If the source of these social plugins is inspected using browser’s developer tools, one can find that these buttons are actually wrapped in iframes, for obvious reasons. A script injection attack could otherwise modify the course of action of the like button and do malicious activity. Since an iframe provides a sandboxed environment, external scripts cannot access the DOM within the iframe and hence script injection attacks fail. So if you are a web developer and want to create the next widget/social plugin for your site, iframe should be the "must have” tag.

image

(2) Framing a site could be dangerous – Clickjacking FTW:

In one of my previous demos, we have seen how Facebook’s “Like” button can be clickjacked (typically called LikeJacking). Iframes, which contain the code for social plugins, themselves are nodes in the parent page’s DOM and scripts can act on them, if not inside them. So in the demo, I have grabbed the x,y coordinates of the iframe containing the “Like” button and changed them dynamically as the mouse moves. Thus one can place any social plugin beneath the user’s mouse cursor and reduce its opacity to zero. The implication is, clicking anywhere on the page means clicking on the social plugin!

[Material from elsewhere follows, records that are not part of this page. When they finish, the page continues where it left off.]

/-- Reset, boot and shutdown act as their rules say. -/
def Obligations.BootEventsTakeEffect : Prop :=
  -- SEC_OWNER_HASH_WRITE (R582)
  (∀ (port n be : Nat) (v : W32) (s : State), live s port → portShown s port → n < 8 →
    exec (.secOwnerHashWrite port n be v) s = .next (ownerHashWrite s port n be v)) ∧
  -- GO (R572)
  (∀ (port be : Nat) (v : W32) (s : State), live s port → portShown s port →
    exec (.go port be v) s = .next (goWrite port be v s)) ∧
  -- RESET_N_ASSERT (R598)
  (∀ (s : State), let s1 := wipe s
    exec .resetNAssert s = .next { s1 with pwr := { s1.pwr with held := true } }) ∧
  -- RESET_N_RELEASE (R598)
  (∀ (straps : Nat) (hot : Bool) (s : State), s.pwr.held → !hot →
    let s1 := { s with pwr := { s.pwr with held := false, straps := straps % 256, relAt := s.now } }
    exec (.resetNRelease straps hot) s = .next (
      (List.range (nDies s)).foldl (fun s p =>
        setPort s p { PortSt.reset with drive := bitAt straps p, crs := !bitAt straps p }) (railsCheck s1))) ∧
  -- RAIL_CHECK_TIMEOUT (R593)
  (∀ (d : Nat) (s : State),
    live s d → !s.ready → !fenced s d → getF s ctlPage (cfld fSecBootStatErr) ≠ 7 → (diePwr s d).railsWait →
    s.pwr.relAt + 10 * msTicks < s.now →
    exec (.railCheckTimeout d) s = .next (if d = 0 then startFailed s else setDieClk s d { dieClk s d with
      fenced := true })) ∧
  -- CRS_END (R66)
  (∀ (port : Nat) (s : State), live s port → isPort s port → (portOf s port).crs → !(portOf s port).perst →
    exec (.crsEnd port) s = .next (setPort s port { portOf s port with crs := false })) ∧
  -- BOOT_VERIFY_DONE (R572)
  (∀ (s : State), !off s → !s.ready → bootState s = 1 →
    exec (.bootVerifyDone) s = .next (
      match bootFault s with
      | some e => bootFailed s e
      | none => bootPassed s)) ∧
  -- BOOT_COMPLETE (R574)
  (∀ (failed : List Nat) (bist : List BistFail) (s : State),
    !off s → !s.ready → bootState s = 2 → ((dieClk s 0).running || failed.contains 0) →
    let lost := lostDies s failed
    exec (.bootComplete failed bist) s = .next (
      if lost.contains 0 then startFailed s
      else
        let s1 := lost.foldl (fun s d => if (dieClk s d).running then s else loadTime s d (dieTime s 0)) s
        let r := repairAtBoot s1 bist
        let out := r.2.filter fun x => !lost.contains x.1
        if out.any fun x => x.1 = 0 && x.2.1 ≠ 1 && x.2.1 ≠ 5 then startFailed s else openTree r.1 lost out)) ∧
  -- THERMAL_SHUTDOWN (R564)
  (∀ (d : Nat) (s : State), live s d → !s.pwr.down →
    let s1 := wipe s
    let s2 := setFlag (setFlag (setF s1 0 fAonCauseDie d) 0 fAonCauseShutdown true) 0 fAonCausePowerOn false
    exec (.thermalShutdown d) s = .next ({ s2 with pwr := { s2.pwr with down := true } })) ∧
  -- VDD_AON_FAULT (R566)
  (∀ (d : Nat) (s : State), live s d →
    exec (.vddAonFault d) s = .next (
      if d = 0 then
        let s1 := railsCheck (wipe s)
        { s1 with
          tap := TapReg.reset
          pwr := { s1.pwr with straps := s.pwr.straps, relAt := s.now }
          host := { s1.host with ports := (List.range (nDies s)).foldl (fun t p =>
            tset PortSt.reset t p { PortSt.reset with
              drive := bitAt s.pwr.straps p, crs := !bitAt s.pwr.straps p }) [] } }
      else aonReset s d)) ∧
  -- TAP_TCK_EDGE (R607)
  (∀ (rising tms tdi : Bool) (s : State), !(railOf s 0 10).out →
    exec (.tapTckEdge rising tms tdi) s = .next (if rising then tapRise tms tdi s else tapFall s))

/-- The ends of waits and stalls, mailbox accesses, swaps and the watchdog act as their rules say. -/
def Obligations.EngineEventsTakeEffect : Prop :=
  -- H2E_BELL (R407)
  (∀ (port d e v : Nat) (s : State), live s port → portShown s port →
    exec (.h2eBell port d e v) s = .next (
      if mbxHere s port d e then h2eBell port d e 15 (BitVec.ofNat 32 v) s
      else badWrite s port 2 1 port 15 (mbxOfs d e + 0x2000) (BitVec.ofNat 32 v))) ∧
  -- E2H_ACK (R407)
  (∀ (port d e : Nat) (s : State), live s port → portShown s port →
    exec (.e2hAck port d e) s = .next (
      if mbxHere s port d e then e2hAck d e s else badWrite s port 2 1 port 15 (mbxOfs d e + 0x2010) 0)) ∧
  -- SWAP_BEGIN (R417)
  (∀ (d e : Nat) (s : State), live s d →
    let x := engOf s d e
    ∀ w, x.swap = some w → e < 16 → w.point ≠ 3 → x.st != .swapping →
    let s1 := cacheFlush s d e true
    let y := engOf s1 d e
    let back := if y.st == .running && y.stopPoint then .stopped else y.st
    exec (.swapBegin d e) s = .next (
      setEng s1 d e { y with
        st := .swapping, stopPoint := false
        swap := some { w with beganAt := s.now, beganDie := dieTime s d, back := back } })) ∧
  -- WAIT_RETURN (R403)
  (∀ (d e : Nat) (s : State), live s d →
    let x := engOf s d e
    ∀ r mask dl, x.waiting = some (.wait r mask dl) →
    let v := waitBits s d x mask
    let due := match dl with | some t => decide (t < s.now) | none => false
    let t := if v ≠ 0 then s.now else dl.getD s.now
    engClocked s d e → (v ≠ 0 || due) →
    let s1 := unstallAt s d e t
    let y := { engOf s1 d e with wdogCnt := 0, wdogAt := t }
    exec (.waitReturn d e) s = .next (retire (setEng s1 d e (waitDone y r (if v ≠ 0 then v else 0x8000))) d e)) ∧
  -- SIN_RESUME (R397)
  (∀ (d e : Nat) (s s1 : State), live s d → engClocked s d e → (engOf s d e).waiting = some .sin →
    let w := engWord s d e
    let r := if bits w 0 11 = 3 then takeTwo s ⟨d, e⟩ (bits w 21 5) (bits w 11 2)
      else takeOne s ⟨d, e⟩ (bits w 21 5) (bits w 11 2)
    r = some s1 →
    exec (.sinResume d e) s = .next (engDrains (retire (unstall s1 d e) d e) d e)) ∧
  -- SOUT_RESUME (R398)
  (∀ (d e : Nat) (s : State), live s d → engClocked s d e → (engOf s d e).waiting = some .sout →
    let w := engWord s d e
    let r := soutAct (unstall s d e) ⟨d, e⟩ (bits w 21 1) (bits w 16 5) (bits w 11 5)
    (∀ t y, r ≠ .hold t y) →
    exec (.soutResume d e) s = .next (engAct d e r)) ∧
  -- HEAP_LOAD_COMPLETE (R392)
  (∀ (d e : Nat) (s : State), live s d → ∀ r a n, (engOf s d e).waiting = some (.load r a n) → engClocked s d e →
    let s1 := (cacheFill (unstall s d e) d e (a / 64)).2
    let y := engOf s1 d e
    exec (.heapLoadComplete d e) s = .next (
      thenStop (retire (setEng s1 d e (putReg y r (BitVec.ofNat 72 ((cacheRead y a n).getD 0)))) d e) d e)) ∧
  -- CACHE_DONE (R385)
  (∀ (d e : Nat) (s : State), live s d → ∀ inval, (engOf s d e).waiting = some (.cache inval) → engClocked s d e →
    exec (.cacheDone d e) s = .next (thenStop (retire (cacheFlush (unstall s d e) d e inval) d e) d e)) ∧
  -- WATCHDOG_EXPIRY (R405)
  (∀ (d e : Nat) (s : State), live s d →
    let x := engOf s d e
    let waits : Bool := match x.waiting with | some (.wait _ _ _) => true | _ => false
    engClocked s d e → x.wdog ≠ 0 → !waits → wdogTick s d x < s.now →
    exec (.watchdogExpiry d e) s = .next (engTrapAt s d e 7 0 (tickAt s d (wdogTick s d x)))) ∧
  -- ILLEGAL_INSTRUCTION (R391)
  (∀ (e : Eng) (s : State), live s e.die →
    let x := engOf s e.die e.idx
    let w := engWord s e.die e.idx
    engReady s e.die e.idx → !engLegal w →
    exec (.illegalInstruction e) s = .next (
      if x.eccCode.contains x.pc then engTrap s e.die e.idx 8 (BitVec.ofNat 64 x.pc)
      else engTrap s e.die e.idx 1 (BitVec.ofNat 64 w)))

imageClickjacking can be countered by using JavaScript based “Frame busting” techniques or configuring X-Frame-Options response header. Using these techniques, a web page which is framed will be forced to come out of the iframe, thereby preventing clickjacking.


The problem: Now, have you sensed the problem? If not, pause and analyze the ideas in (1) and (2). In any case, proceed :)

Here is the problem - As per (1), a social plugin has to be in an iframe to prevent script injections. As per (2), content (typically from an external website) has to be pulled out of iframe to prevent clickjacking. Now both are contradictory ideas.

Inference:- A social plugin cannot exist securely without being wrapped inside an iframe and hence it is always vulnerable to clickjacking!” Alarming!! Isn't it?

(Q) So what if social plugins are vulnerable to clickjacking?

(A) You will continue to see different types of spams on social networking sites due to ignorant clicks of users on hidden social plugins. Social networking sites have to depend on algorithms to detect anomalous behaviors, since there is no solution available right now to stop this.

Further, this can lead to new types of web based attacks. One such possibility is explored by researchers at Carnegie Melon University. They demonstrated how social network users can be de-anonymized using clickjacking, which is an interesting case study.  

Hope the article helped in understanding the technical flaw with which most websites are living. I have been experimenting on these lines and came up with yet another interesting case study. More about it in my subsequent blog posts. Happy learning!